The bench Make target will build and run a benchmark comparing the (WIP) C++ implementation against std::sort and stdlib qsort.

radix_bench.cpp

This code is built on top of and requires the prior installation of the Google benchmark microbenchmark support library, which is available as libbenchmark-dev on Debian and Ubuntu.

Benchmark on i7-6700K

It's not worth talking about specific numbers at this point in time, but some general notes are in order.

You will notice that there's a cut-off point, usually after a few hundred or so keys, where radix sort starts beating the other algorithms. This is due to the overhead of initializing, generating and accessing histograms. We can always implement a hybrid which switches to a sort that handles small inputs better, giving us the best of both worlds.

The cost of allocating the auxiliary sorting buffer is not included in the timings by default. If you care about that the benchmark can be easily updated to move the aux buffer allocation into the benchmark loop. In practice, repeated allocation and deallocation of the same-sized block is likely to be immaterial, especially when there is little other pressure on the memory allocator during the benchmark.

Because we're sorting random data, the column-skipping optimization and pre-sorted detection is extremely unlikely to kick in, so while the benchmark is realistic, it is by no means a best-case scenario.

Downsides

The main downside to out-of-place implementations is that the natural interface is different from "regular" in-place sorts. This becomes a problem when you need to conform to pre-existing interfaces in e.g programming language standard libraries and tools. You can work around this in various ways, but this either sacrifices performance, or complicates the implementation. Take the hit of allocating and deallocating the auxilary storage every call, or keep a lazily or pre-allocated, and possibly growing, block of memory around that can be reused.

They are also, as a general rule, not great for very small inputs.

Esoterics

Uniquely sorting with bitmaps

Consider what it would mean if in a counting sort, instead of a typical 32- or 64-bit counter, we only had one bit per integer.

Instead of an array of counters, we have a bitmap. Instead of increasing a counter each time we see a value, we simply mark it off as present in the bitmap.

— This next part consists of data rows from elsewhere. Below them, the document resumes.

-- ==== Sys2Proof/Decode.lean ====
section
/-! DEFINITION. The block has no instruction words: no row of spec/opcode_table.json gives bits, so no word spells a
command (log entry 20). The frames of the links are judged in Machine/Links.lean. -/

namespace Sys2Proof

/-- The command that a word of `nbits` bits spells by the table's bits: none, since no row gives bits. -/
def decodeTableWord (_nbits _w : Nat) : Option Instr := none

end Sys2Proof
end

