@[simp] theorem State.countFree_contexts (s : State) : (s.countFree).contexts = s.contexts := rfl
@[simp] theorem State.countFree_voices (s : State) : (s.countFree).voices = s.voices := rfl
@[simp] theorem State.countFree_engines (s : State) : (s.countFree).engines = s.engines := rfl
@[simp] theorem State.countFree_broadcastHush (s : State) : (s.countFree).broadcastHush = s.broadcastHush := rfl
@[simp] theorem State.countFree_arbiter (s : State) : (s.countFree).arbiter = s.arbiter := rfl
@[simp] theorem State.countFree_blocks (s : State) : (s.countFree).blocks = s.blocks := rfl
@[simp] theorem State.countFree_storeTimer (s : State) : (s.countFree).storeTimer = s.storeTimer := rfl
@[simp] theorem State.countFree_mgmt (s : State) : (s.countFree).mgmt = s.mgmt := rfl
@[simp] theorem State.countFree_quiesce (s : State) : (s.countFree).quiesce = s.quiesce := rfl
@[simp] theorem State.countFree_gestureRx (s : State) : (s.countFree).gestureRx = s.gestureRx := rfl
@[simp] theorem State.countFree_voiceRx (s : State) : (s.countFree).voiceRx = s.voiceRx := rfl
@[simp] theorem State.countFree_power (s : State) : (s.countFree).power = s.power := rfl
@[simp] theorem State.countFree_timebase (s : State) : (s.countFree).timebase = s.timebase := rfl
@[simp] theorem State.countFree_phase (s : State) : (s.countFree).phase = s.phase := rfl
@[simp] theorem State.countFree_freeCount (s : State) : (s.countFree).freeCount = s.freeCount + 1 := rfl
@[simp] theorem State.countFree_pending (s : State) : (s.countFree).pending = s.pending := rfl

@[simp] theorem State.storeDone_contexts (s : State) : (s.storeDone).contexts = s.contexts := rfl
@[simp] theorem State.storeDone_voices (s : State) : (s.storeDone).voices = s.voices := rfl
@[simp] theorem State.storeDone_engines (s : State) : (s.storeDone).engines = s.engines := rfl
@[simp] theorem State.storeDone_broadcastHush (s : State) : (s.storeDone).broadcastHush = s.broadcastHush := rfl
@[simp] theorem State.storeDone_arbiter (s : State) : (s.storeDone).arbiter = s.arbiter := rfl
@[simp] theorem State.storeDone_blocks (s : State) : (s.storeDone).blocks = s.blocks := rfl
@[simp] theorem State.storeDone_storeTimer (s : State) : (s.storeDone).storeTimer = none := rfl
@[simp] theorem State.storeDone_mgmt (s : State) : (s.storeDone).mgmt = s.mgmt := rfl
@[simp] theorem State.storeDone_quiesce (s : State) : (s.storeDone).quiesce = s.quiesce := rfl
@[simp] theorem State.storeDone_gestureRx (s : State) : (s.storeDone).gestureRx = s.gestureRx := rfl
@[simp] theorem State.storeDone_voiceRx (s : State) : (s.storeDone).voiceRx = s.voiceRx := rfl
@[simp] theorem State.storeDone_power (s : State) : (s.storeDone).power = s.power := rfl
@[simp] theorem State.storeDone_timebase (s : State) : (s.storeDone).timebase = s.timebase := rfl
@[simp] theorem State.storeDone_phase (s : State) : (s.storeDone).phase = s.phase := rfl
@[simp] theorem State.storeDone_freeCount (s : State) : (s.storeDone).freeCount = s.freeCount := rfl
@[simp] theorem State.storeDone_pending (s : State) : (s.storeDone).pending = s.pending := rfl
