-- ==== Sys2Proof/Laws/Store.lean ====
section
/-! SUPPORT. Table Memory: what a write leaves at every position, and that every operation of the store keeps the canonical
form of a block's positions and of the whole memory (log entry 19). -/

namespace Sys2Proof.Machine

/-! ### Reading after writing -/

/-- A written position reads as the image written, every other position as before. -/
theorem lookup_putCell (p q : Nat) (x : Image) (cells : List Cell) :
    (putCell p x cells).lookup q = if q = p then some x else cells.lookup q := by
  have head : ∀ (k : Nat) (y : Image) (l : List Cell),
      ((k, y) :: l).lookup q = if q = k then some y else l.lookup q := by
    intro k y l
    by_cases h : q = k
    · simp [List.lookup, h]
    · have : (q == k) = false := by simpa using h
      simp [List.lookup, h, this]
  induction cells with
  | nil => rw [putCell, head]
  | cons c cs ih =>
    obtain ⟨k, y⟩ := c
    unfold putCell
    dsimp only
    split
    · rw [head]
    · split
      · rename_i h₂
        subst h₂
        rw [head, head]
        split <;> rfl
      · rename_i h₂
        rw [head, ih, head]
        by_cases h : q = k
        · subst h
          simp [Ne.symm h₂]
        · simp [h]

/-- A run reads as its images at its positions, every other position as before. -/
theorem lookup_putRun (first q : Nat) (images : List Image) (cells : List Cell) :
    (putRun first images cells).lookup q =
      if first ≤ q ∧ q < first + images.length then images[q - first]? else cells.lookup q := by
  induction images generalizing first cells with
  | nil =>
    have : ¬ (first ≤ q ∧ q < first) := by omega
    simp [putRun, this]
  | cons x xs ih =>
    rw [putRun, ih, lookup_putCell]
    by_cases h₁ : q = first
    · subst h₁
      have : ¬ (q + 1 ≤ q ∧ q < q + 1 + xs.length) := by omega
      simp
    · by_cases h₂ : first + 1 ≤ q ∧ q < first + 1 + xs.length
      · have h₃ : first ≤ q ∧ q < first + (x :: xs).length := by simp; omega
        have h₄ : q - first = (q - (first + 1)) + 1 := by omega
        rw [if_pos h₂, if_pos h₃, h₄, List.getElem?_cons_succ]
      · have h₃ : ¬ (first ≤ q ∧ q < first + (x :: xs).length) := by simp; omega
        rw [if_neg h₂, if_neg h₃, if_neg h₁]

/-! ### The canonical form of a block's positions -/

theorem cellsWf_iff (cells : List Cell) :
    cellsWf cells = true ↔ cells.Pairwise (fun a b => a.1 < b.1) ∧ ∀ c ∈ cells, c.1 < 128 := by
  simp [cellsWf]

theorem cellsWf_nil : cellsWf [] = true := by simp [cellsWf]

/-- A position of a list after a write was there before or is the one written. -/
theorem mem_putCell {p : Nat} {x : Image} {cells : List Cell} {c : Cell} (h : c ∈ putCell p x cells) :
    c.1 = p ∨ c ∈ cells := by
  induction cells with
  | nil => simp only [putCell, List.mem_singleton] at h; subst h; exact .inl rfl
  | cons d ds ih =>
    unfold putCell at h
    split at h
    · rcases List.mem_cons.1 h with h | h
      · subst h; exact .inl rfl
      · exact .inr h
    · split at h
      · rcases List.mem_cons.1 h with h | h
        · subst h; exact .inl rfl
        · exact .inr (List.mem_cons_of_mem _ h)
      · rcases List.mem_cons.1 h with h | h
        · exact .inr (by simp [h])
        · exact (ih h).imp id (List.mem_cons_of_mem _)

/-- A write of a position below 128 keeps the canonical form. -/
theorem cellsWf_putCell {p : Nat} {x : Image} {cells : List Cell} (h : cellsWf cells = true) (hp : p < 128) :
    cellsWf (putCell p x cells) = true := by
  rw [cellsWf_iff] at h ⊢
  refine ⟨?_, fun c hc => (mem_putCell hc).elim (fun e => by omega) (h.2 c)⟩
  obtain ⟨h₁, -⟩ := h
  induction cells with
  | nil => simp [putCell]
  | cons d ds ih =>
    rw [List.pairwise_cons] at h₁
    unfold putCell
    split
    · rename_i hlt
      refine List.pairwise_cons.2 ⟨fun c hc => ?_, List.pairwise_cons.2 h₁⟩
      rcases List.mem_cons.1 hc with hc | hc
      · subst hc; exact hlt
      · exact Nat.lt_trans hlt (h₁.1 c hc)
    · split
      · rename_i heq
        refine List.pairwise_cons.2 ⟨fun c hc => ?_, h₁.2⟩
        simpa [heq] using h₁.1 c hc
      · refine List.pairwise_cons.2 ⟨fun c hc => ?_, ih h₁.2⟩
        rcases mem_putCell hc with hc | hc
        · omega
        · exact h₁.1 c hc

/-- A run that ends below 128 keeps the canonical form. -/
theorem cellsWf_putRun {first : Nat} {images : List Image} {cells : List Cell} (h : cellsWf cells = true)
    (hp : first + images.length ≤ 128) : cellsWf (putRun first images cells) = true := by
  induction images generalizing first cells with
  | nil => exact h
  | cons x xs ih =>
    simp only [List.length_cons] at hp
    exact ih (cellsWf_putCell h (by omega)) (by omega)

/-! ### The completions of the store on one block -/

theorem cellsWf_erased (b : Block) : cellsWf b.erased.cells = true := cellsWf_nil

theorem cellsWf_afterWrite {b : Block} {first : Nat} {images : List Image} (h : cellsWf b.cells = true)
    (hp : first + images.length ≤ 128) : cellsWf (b.afterWrite first images).cells = true := cellsWf_putRun h hp

@[simp] theorem Block.cells_committed (b : Block) : b.committed.cells = b.cells := rfl

@[simp] theorem Block.cells_lockedNow (b : Block) : b.lockedNow.cells = b.cells := rfl

@[simp] theorem Block.cells_interrupted (b : Block) : b.interrupted.cells = b.cells := rfl

@[simp] theorem Block.cells_begun (b : Block) (op : StoreOp) : (b.begun op).cells = b.cells := by cases op <;> rfl

/-! ### The whole memory -/

theorem Memory.wf_iff (m : Memory) : Memory.wf m = true ↔ ∀ b : BlockId, cellsWf m[b].cells = true := by
  simp [Memory.wf, blockIds]

/-- A memory in canonical form with one block replaced by a block in canonical form. -/
theorem Memory.wf_set {m : Memory} {b : BlockId} {r : Block} (h : Memory.wf m = true) (hr : cellsWf r.cells = true) :
    Memory.wf (m.set b r) = true := by
  rw [Memory.wf_iff] at h ⊢
  intro x
  by_cases hx : x = b
  · subst hx; simpa using hr
  · have : (b : Nat) ≠ x := fun e => hx (Fin.ext e.symm)
    simpa [Vector.getElem_set_ne, this] using h x

/-- Every update of a block that keeps its canonical form keeps that of the memory. -/
theorem Memory.wf_updBlock {s : State} {b : BlockId} {f : Block → Block} (h : Memory.wf s.blocks = true)
    (hf : cellsWf (f (s.block b)).cells = true) : Memory.wf (s.updBlock b f).blocks = true := Memory.wf_set h hf

/-- The start of an operation keeps the canonical form. -/
theorem Memory.wf_beginStore {s : State} {b : BlockId} {op : StoreOp} (h : Memory.wf s.blocks = true) :
    Memory.wf (s.beginStore b op).blocks = true :=
  Memory.wf_set h (by simpa [State.block] using (Memory.wf_iff _).1 h b)

/-- STORE CLEAR keeps the canonical form at the block it reaches. -/
theorem Memory.wf_clearReach {s : State} {b : BlockId} (erased : Nat) (worn : BlockSet) (h : Memory.wf s.blocks = true) :
    Memory.wf (s.clearReach b erased worn).1.blocks = true := by
  have h' : Memory.wf (s.updBlock b ({ · with locked := false })).blocks = true :=
    Memory.wf_set h (by simpa [State.block] using (Memory.wf_iff _).1 h b)
  unfold State.clearReach
  dsimp only
  split
  · exact Memory.wf_beginStore h'
  · exact h'

/-- The completion of an erasure keeps the canonical form. -/
theorem Memory.wf_erased {s : State} {b : BlockId} (h : Memory.wf s.blocks = true) :
    Memory.wf (s.updBlock b Block.erased).blocks = true := Memory.wf_set h cellsWf_nil

/-- The completion of a write that ends below position 128 keeps the canonical form. -/
theorem Memory.wf_afterWrite {s : State} {b : BlockId} {first : Nat} {images : List Image}
    (h : Memory.wf s.blocks = true) (hp : first + images.length ≤ 128) :
    Memory.wf (s.updBlock b (·.afterWrite first images)).blocks = true :=
  Memory.wf_set h (cellsWf_putRun (by simpa [State.block] using (Memory.wf_iff _).1 h b) hp)

/-- The completions of a commit and of a lock keep the canonical form. -/
theorem Memory.wf_committed {s : State} {b : BlockId} (h : Memory.wf s.blocks = true) :
    Memory.wf (s.updBlock b Block.committed).blocks = true :=
  Memory.wf_set h (by simpa [State.block] using (Memory.wf_iff _).1 h b)

theorem Memory.wf_lockedNow {s : State} {b : BlockId} (h : Memory.wf s.blocks = true) :
    Memory.wf (s.updBlock b Block.lockedNow).blocks = true :=
  Memory.wf_set h (by simpa [State.block] using (Memory.wf_iff _).1 h b)

/-- Start-up keeps the canonical form. -/
theorem Memory.wf_startedUp {s : State} (h : Memory.wf s.blocks = true) : Memory.wf s.startedUp.blocks = true := by
  rw [Memory.wf_iff] at h ⊢
  intro b
  have key : ∀ t : State, t.blocks = (s.mapBlocks fun _ r => if r.op.isSome then r.interrupted else r).blocks →
      cellsWf t.blocks[b].cells = true := by
    intro t ht
    rw [ht]
    have := h b
    have e : (s.mapBlocks fun _ r => if r.op.isSome then r.interrupted else r).blocks[b] =
        if s.blocks[b].op.isSome then s.blocks[b].interrupted else s.blocks[b] := by
      exact s.block_mapBlocks _ b
    rw [e]
    cases s.blocks[b].op.isSome <;> simpa using this
  unfold State.startedUp
  dsimp only
  split
  · exact key _ rfl
  · exact key _ rfl

/-- Reset memory is in canonical form. -/
theorem Memory.wf_reset : Memory.wf State.reset.blocks = true := by decide

/-! ### What STORE CLEAR does at a block (R136, R139) -/

/-- The state and the work of a STORE CLEAR at the block it reaches are what the statements call them. -/
theorem State.clearReach_clearAt (s : State) (b : BlockId) (erased : Nat) (worn : BlockSet) :
    s.clearAt b erased worn (s.clearReach b erased worn).1 (s.clearReach b erased worn).2 := by
  unfold State.clearAt State.clearReach
  simp only [State.updBlock_eq, State.block_setBlock_same]
  refine ⟨fun h => ?_, fun h => ?_⟩
  · rw [if_pos h]; exact ⟨rfl, rfl⟩
  · rw [if_neg (Nat.not_lt.2 h)]; exact ⟨rfl, rfl⟩

/-- STORE CLEAR at a block leaves the Management Unit alone. -/
@[simp] theorem State.clearReach_mgmt (s : State) (b : BlockId) (erased : Nat) (worn : BlockSet) :
    (s.clearReach b erased worn).1.mgmt = s.mgmt := by
  unfold State.clearReach
  dsimp only
  split <;> rfl

end Sys2Proof.Machine
end

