/-- With no number given twice, a setting takes the value named for its number, and without one keeps its own (R18). -/
theorem Settings.Numbered.putAll {α : Type} {read : Settings → α} {number : Byte} {value : Byte → α}
    (h : Settings.Numbered read number value) (pairs : List (Byte × Byte)) (hd : (pairs.map Prod.fst).Nodup)
    (x : Settings) :
    read (x.putAll pairs) = namedValue pairs number value (read x) := by
  induction pairs generalizing x with
  | nil => rfl
  | cons p ps ih =>
    obtain ⟨hp, hps⟩ := List.nodup_cons.1 hd
    have htail : read (x.putAll (p :: ps)) = _ := ih hps (x.put p.1.toNat p.2)
    simp only [h x, BitVec.toNat_inj] at htail
    by_cases hn : p.1 = number
    · have hnone : (ps.find? fun q => q.1 == number) = none :=
        List.find?_eq_none.2 fun q hq hqn => hp (by
          rw [hn, ← beq_iff_eq.1 hqn]
          exact List.mem_map_of_mem hq)
      simp [htail, namedValue, hnone, hn]
    · simp [htail, namedValue, hn]

/-- A length that is not a slot and one to seven whole pairs is refused (R18). -/
theorem State.performerSet_badLength (s : State) (params : List Byte)
    (h : params.length % 2 = 0 ∨ params.length < 3 ∨ 15 < params.length) : s.performerSet params = badLength := by
  cases params with
  | nil => rfl
  | cons x rest =>
    have hlength : ¬(rest.length % 2 = 0 ∧ 2 ≤ rest.length ∧ rest.length ≤ 14) := by
      rw [List.length_cons] at h
      omega
    simp only [State.performerSet, hlength, if_false]

/-- PERFORMER SET of one to seven whole pairs: the slot and the pairs are judged, then every pair is set (R18). -/
theorem State.performerSet_pairs (s : State) (x : Byte) (pairs : List (Byte × Byte)) (h1 : 1 ≤ pairs.length)
    (h7 : pairs.length ≤ 7) :
    s.performerSet (x :: pairs.flatMap fun p => [p.1, p.2]) =
      (indexOf 8 x).elim badValue fun i =>
        if pairsOk (pairs.map fun p => (p.1.toNat, p.2)) then
          .done (s.setCtx i { s.ctx i with settings := (s.ctx i).settings.putAll pairs })
            (x :: ((s.ctx i).settings.putAll pairs).bytes)
        else badValue := by
  have hlength : 2 * pairs.length % 2 = 0 ∧ 2 ≤ 2 * pairs.length ∧ 2 * pairs.length ≤ 14 := by omega
  simp only [State.performerSet, length_flatMap_pair, hlength, and_self, if_true, pairsOf_flatMap, List.foldl_map]
  cases indexOf 8 x <;> rfl

theorem State.performerSet_badValue (s : State) (x : Byte) (pairs : List (Byte × Byte)) (h1 : 1 ≤ pairs.length)
    (h7 : pairs.length ≤ 7)
    (h : 8 ≤ x.toNat ∨ (∃ p ∈ pairs, ¬ settingInRange p) ∨ ¬ (pairs.map Prod.fst).Nodup) :
    s.performerSet (x :: pairs.flatMap fun p => [p.1, p.2]) = badValue := by
  rw [s.performerSet_pairs x pairs h1 h7]
  cases hx : indexOf 8 x with
  | none => rfl
  | some i =>
    have hslot : ¬ 8 ≤ x.toNat := fun hle => by simp [indexOf_outside x hle] at hx
    have hpairs : ¬ pairsOk (pairs.map fun p => (p.1.toNat, p.2)) = true := by
      rw [pairsOk_iff]
      rintro ⟨hrange, hnodup⟩
      obtain hle | ⟨p, hp, hout⟩ | htwice := h
      · exact hslot hle
      · exact hout (hrange p hp)
      · exact htwice hnodup
    rw [Option.elim_some, if_neg hpairs]

theorem State.performerSet_done (s : State) (i : Slot) (pairs : List (Byte × Byte)) (h1 : 1 ≤ pairs.length)
    (h7 : pairs.length ≤ 7) (hrange : ∀ p ∈ pairs, settingInRange p) (hnodup : (pairs.map Prod.fst).Nodup) :
    s.performerSet (byte i.val :: pairs.flatMap fun p => [p.1, p.2]) =
      .done (s.setCtx i { s.ctx i with settings := (s.ctx i).settings.putAll pairs })
        (byte i.val :: ((s.ctx i).settings.putAll pairs).bytes) := by
  have hpairs : pairsOk (pairs.map fun p => (p.1.toNat, p.2)) = true := (pairsOk_iff pairs).2 ⟨hrange, hnodup⟩
  simp only [s.performerSet_pairs _ pairs h1 h7, indexOf_byte i (by decide), Option.elim_some, hpairs, if_true]
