-- ==== Sys2Proof/Machine/Wire.lean ====
section
/-! DEFINITION. What the display controller sees: the bus cycles as patterns of trace events, and the derived observation
`WRITES` (43_bus_cycles.md). Nothing here is read by a step. -/

namespace Sys2Proof.Machine

/-- The events of a `BUSY_READ` with `busy` samples of 1 before the first 0, on the busy pin `bf` (43_bus_cycles.md
R172). -/
def busyReadEvents (h : Handle) (bf : PinId) (busy : Nat) : List Event :=
  [.cfg (dataSet h) .input, .w h.rsPin false, .w h.rwPin true, .w h.enPin true] ++
    List.replicate busy (.r bf true) ++ [.r bf false, .w h.enPin false, .cfg (dataSet h) .output]

/-- The events of a write cycle of the byte `b` with flag `I` (43_bus_cycles.md R171). -/
def writeCycleEvents (h : Handle) (isInstruction : Bool) (b : Byte) : List Event :=
  [.w h.rsPin (rsLevel isInstruction), .w h.rwPin false, .sc (setMaskOf h b) (clrMaskOf h b),
    .w h.enPin true, .w h.enPin false]

/-- The events of one transmitted byte: one `BUSY_READ`, then one write cycle (43_bus_cycles.md R176, 42_send.md
R141). -/
def byteEvents (h : Handle) (bf : PinId) (isInstruction : Bool) (b : Byte) (busy : Nat) : List Event :=
  busyReadEvents h bf busy ++ writeCycleEvents h isInstruction b

/-- The events of a sequence of bytes, each with the number of busy samples of its handshake. -/
def bytesEvents (h : Handle) (bf : PinId) (isInstruction : Bool) : List (Byte × Nat) → List Event
  | [] => []
  | (b, busy) :: rest => byteEvents h bf isInstruction b busy ++ bytesEvents h bf isInstruction rest

/-- The output latches after an event, from the latches before it (20_memory.md R52, R54). -/
def latchesAfter (lat : PinId → Level) (e : Event) : PinId → Level :=
  match e with
  | .w q v => fun p => if p = q then v else lat p
  | .sc S C => fun p => if p ∈ S then true else if p ∈ C then false else lat p
  | .cfg _ _ | .r _ _ => lat

/-- The byte whose bit `j` is the latch of `DATA_PIN[j]` for `j < BUS_WIDTH`, its other bits 0. -/
def lineByte (h : Handle) (lat : PinId → Level) : Byte :=
  (BitVec.ofBoolListLE ((dataList h).map lat)).setWidth 8

/-- The entry an event adds to `WRITES`: the fall of enable with enable high and read/write low just before
(43_bus_cycles.md R173, R175). -/
def writesAt (h : Handle) (lat : PinId → Level) (e : Event) : List (Level × Byte) :=
  match e with
  | .w p v =>
    if p = h.enPin ∧ v = false ∧ lat h.enPin = true ∧ lat h.rwPin = false then [(lat h.rsPin, lineByte h lat)] else []
  | .cfg _ _ | .r _ _ | .sc _ _ => []

/-- `WRITES(T)` (43_bus_cycles.md R175), for a trace that starts with the output latches `lat`. -/
def writesOf (h : Handle) : (PinId → Level) → List Event → List (Level × Byte)
  | _, [] => []
  | lat, e :: es => writesAt h lat e ++ writesOf h (latchesAfter lat e) es

/-- `b[BUS_WIDTH-1:0]` as a byte: the bits that reach the pins (20_memory.md R47). -/
def lowBits (h : Handle) (b : Byte) : Byte := (b.setWidth h.busWidth).setWidth 8

/-- Enable as the trace leaves it, from the latches before. -/
def latchesAfterAll (lat : PinId → Level) (es : List Event) : PinId → Level := es.foldl latchesAfter lat

end Sys2Proof.Machine
end

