/-! ### startWaitReady -/

@[simp] theorem startWaitReady_handle (s : State) : (startWaitReady s).handle = s.handle := rfl
@[simp] theorem startWaitReady_params (s : State) : (startWaitReady s).params = s.params := rfl
@[simp] theorem startWaitReady_pins (s : State) : (startWaitReady s).pins = s.pins := rfl
@[simp] theorem startWaitReady_phase (s : State) : (startWaitReady s).phase = .waitBusy .wb0 := rfl
@[simp] theorem startWaitReady_cmd (s : State) : (startWaitReady s).cmd = .waitReady := rfl
@[simp] theorem startWaitReady_queue (s : State) : (startWaitReady s).queue = s.queue := rfl
@[simp] theorem startWaitReady_curByte (s : State) : (startWaitReady s).curByte = s.curByte := rfl
@[simp] theorem startWaitReady_curI (s : State) : (startWaitReady s).curI = s.curI := rfl
@[simp] theorem startWaitReady_setMask (s : State) : (startWaitReady s).setMask = s.setMask := rfl
@[simp] theorem startWaitReady_clrMask (s : State) : (startWaitReady s).clrMask = s.clrMask := rfl
@[simp] theorem startWaitReady_bf (s : State) : (startWaitReady s).bf = s.bf := rfl
@[simp] theorem startWaitReady_fault (s : State) : (startWaitReady s).fault = s.fault := rfl
@[simp] theorem startWaitReady_inited (s : State) : (startWaitReady s).inited = s.inited := rfl
@[simp] theorem startWaitReady_polls (s : State) : (startWaitReady s).polls = s.polls := rfl
@[simp] theorem startWaitReady_trace (s : State) : (startWaitReady s).trace = s.trace := rfl
@[simp] theorem startWaitReady_timedOut (s : State) : (startWaitReady s).timedOut = s.timedOut := rfl
@[simp] theorem startWaitReady_reports (s : State) : (startWaitReady s).reports = s.reports := rfl
@[simp] theorem startWaitReady_port (s : State) : (startWaitReady s).port = s.port := rfl
@[simp] theorem startWaitReady_samples (s : State) : (startWaitReady s).samples = s.samples := rfl
@[simp] theorem startWaitReady_sampleAfter (s : State) : (startWaitReady s).sampleAfter = s.sampleAfter := rfl
@[simp] theorem startWaitReady_cfgFails (s : State) : (startWaitReady s).cfgFails = s.cfgFails := rfl
@[simp] theorem startWaitReady_draws (s : State) : (startWaitReady s).draws = s.draws := rfl

/-! ### queueBringUp -/

@[simp] theorem queueBringUp_handle (s : State) : (queueBringUp s).handle = s.handle := rfl
@[simp] theorem queueBringUp_params (s : State) : (queueBringUp s).params = s.params := rfl
@[simp] theorem queueBringUp_pins (s : State) : (queueBringUp s).pins = s.pins := rfl
@[simp] theorem queueBringUp_phase (s : State) : (queueBringUp s).phase = .idle := rfl
@[simp] theorem queueBringUp_cmd (s : State) : (queueBringUp s).cmd = s.cmd := rfl
@[simp] theorem queueBringUp_queue (s : State) : (queueBringUp s).queue = bringUpBytes s.params s.handle.busWidth := rfl
@[simp] theorem queueBringUp_curByte (s : State) : (queueBringUp s).curByte = s.curByte := rfl
@[simp] theorem queueBringUp_curI (s : State) : (queueBringUp s).curI = true := rfl
@[simp] theorem queueBringUp_setMask (s : State) : (queueBringUp s).setMask = s.setMask := rfl
@[simp] theorem queueBringUp_clrMask (s : State) : (queueBringUp s).clrMask = s.clrMask := rfl
@[simp] theorem queueBringUp_bf (s : State) : (queueBringUp s).bf = s.bf := rfl
@[simp] theorem queueBringUp_fault (s : State) : (queueBringUp s).fault = s.fault := rfl
@[simp] theorem queueBringUp_inited (s : State) : (queueBringUp s).inited = s.inited := rfl
@[simp] theorem queueBringUp_polls (s : State) : (queueBringUp s).polls = s.polls := rfl
@[simp] theorem queueBringUp_trace (s : State) : (queueBringUp s).trace = s.trace := rfl
@[simp] theorem queueBringUp_timedOut (s : State) : (queueBringUp s).timedOut = s.timedOut := rfl
@[simp] theorem queueBringUp_reports (s : State) : (queueBringUp s).reports = s.reports := rfl
@[simp] theorem queueBringUp_port (s : State) : (queueBringUp s).port = s.port := rfl
@[simp] theorem queueBringUp_samples (s : State) : (queueBringUp s).samples = s.samples := rfl
@[simp] theorem queueBringUp_sampleAfter (s : State) : (queueBringUp s).sampleAfter = s.sampleAfter := rfl
@[simp] theorem queueBringUp_cfgFails (s : State) : (queueBringUp s).cfgFails = s.cfgFails := rfl
@[simp] theorem queueBringUp_draws (s : State) : (queueBringUp s).draws = s.draws := rfl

This would only work if there were zero or one occurrence of each possible input value. More correctly; it would only work if we're okay with removing any duplicates in the input, leaving only unique values.

Listing 7:

static void bitmap_sort_16(uint16_t *arr, uint64_t *bitmap, size_t n)
{
	// Mark integers as present in bitmap
	for (size_t i = 0 ; i < n ; ++i) {
		bitmap[arr[i] >> 6] |= (1UL << (arr[i] & 63));
	}
}

Since we're using a single bit per value we have extend the magnitude of keys we can handle per unit memory by a factor of 32 or 64. We can now go up to 24-bit keys in only 2MiB memory.

Jon Bentley originally presented a scenario where this approach could be useful in his book Programming Pearls, 2nd ed, section 1.2, and his Dr.Dobb's column Algorithm Alley.

TODO

Miscellaneous

  • Asserting on histogram counter overflow.

Contributors

Resources

Footnotes

  1. As the wikipedia page explains, it's really the maximum difference of the keys involved that matters. Some implementations can be seen scanning the input data to determine and allocate just enough entries to fit either max(key) + 1, or tighter, max(key) - min(key) + 1 keys. However, unless you do this because you allocate memory on each sort call and just want to save some, you will most likely have to consider what to do if the input range is too wide to handle, which is not a good position to be in. In practice you would never want to fail on some inputs, which makes that type of implementation not very useful.